WHAT IS REQUIRED: Set down exactly the lines from the one containing "def execRnd (x" through the last line of the data below, and no others.

Records from a data source:
-- ==== Sys2Proof/Machine/LoadArithLogic.lean ====
section
/-! DEFINITION. 42_load_arith_logic: 6xnn, 7xnn, 8xy0 to 8xy7, 8xyE, Cxnn. -/

namespace Sys2Proof.Machine

/-- 6xnn (R120). -/
def execLdImm (x : Reg) (nn : Byte) (s : State) : Result := .next ((s.setV x nn).advance 2)

/-- 7xnn (R121): no flag. -/
def execAddImm (x : Reg) (nn : Byte) (s : State) : Result :=
  .next ((s.setV x (s.getV x + nn)).advance 2)

/-- 8xy0 (R122). -/
def execLdReg (x y : Reg) (s : State) : Result := .next ((s.setV x (s.getV y)).advance 2)

/-- 8xy1 (R123): no flag. -/
def execOrReg (x y : Reg) (s : State) : Result :=
  .next ((s.setV x (s.getV x ||| s.getV y)).advance 2)

/-- 8xy2 (R124): no flag. -/
def execAndReg (x y : Reg) (s : State) : Result :=
  .next ((s.setV x (s.getV x &&& s.getV y)).advance 2)

/-- 8xy3 (R125): no flag. -/
def execXorReg (x y : Reg) (s : State) : Result :=
  .next ((s.setV x (s.getV x ^^^ s.getV y)).advance 2)

/-- 8xy4 (R126). -/
def execAddReg (x y : Reg) (s : State) : Result :=
  .next ((s.flagThenResult x y carryFlag (fun a b => a + b)).advance 2)

/-- 8xy5 (R127). -/
def execSubReg (x y : Reg) (s : State) : Result :=
  .next ((s.flagThenResult x y noBorrowFlag (fun a b => a - b)).advance 2)

/-- 8xy6 (R128): `y` is not used. -/
def execShr (x y : Reg) (s : State) : Result :=
  .next ((s.flagThenResult x y (fun a _ => lowBitFlag a) (fun a _ => a >>> 1)).advance 2)

/-- 8xy7 (R129). -/
def execSubn (x y : Reg) (s : State) : Result :=
  .next ((s.flagThenResult x y (fun a b => noBorrowFlag b a) (fun a b => b - a)).advance 2)

/-- 8xyE (R130): `y` is not used. -/
def execShl (x y : Reg) (s : State) : Result :=
  .next ((s.flagThenResult x y (fun a _ => highBitFlag a) (fun a _ => a <<< 1)).advance 2)

/-- Cxnn (R131): a fresh draw, masked. -/
def execRnd (x : Reg) (nn : Byte) (s : State) : Result :=
  .next ((s.nextDraw.setV x (s.rndByte &&& nn)).advance 2)

end Sys2Proof.Machine
end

SOLUTION FOR THIS TASK:
def execRnd (x : Reg) (nn : Byte) (s : State) : Result :=
  .next ((s.nextDraw.setV x (s.rndByte &&& nn)).advance 2)

end Sys2Proof.Machine
end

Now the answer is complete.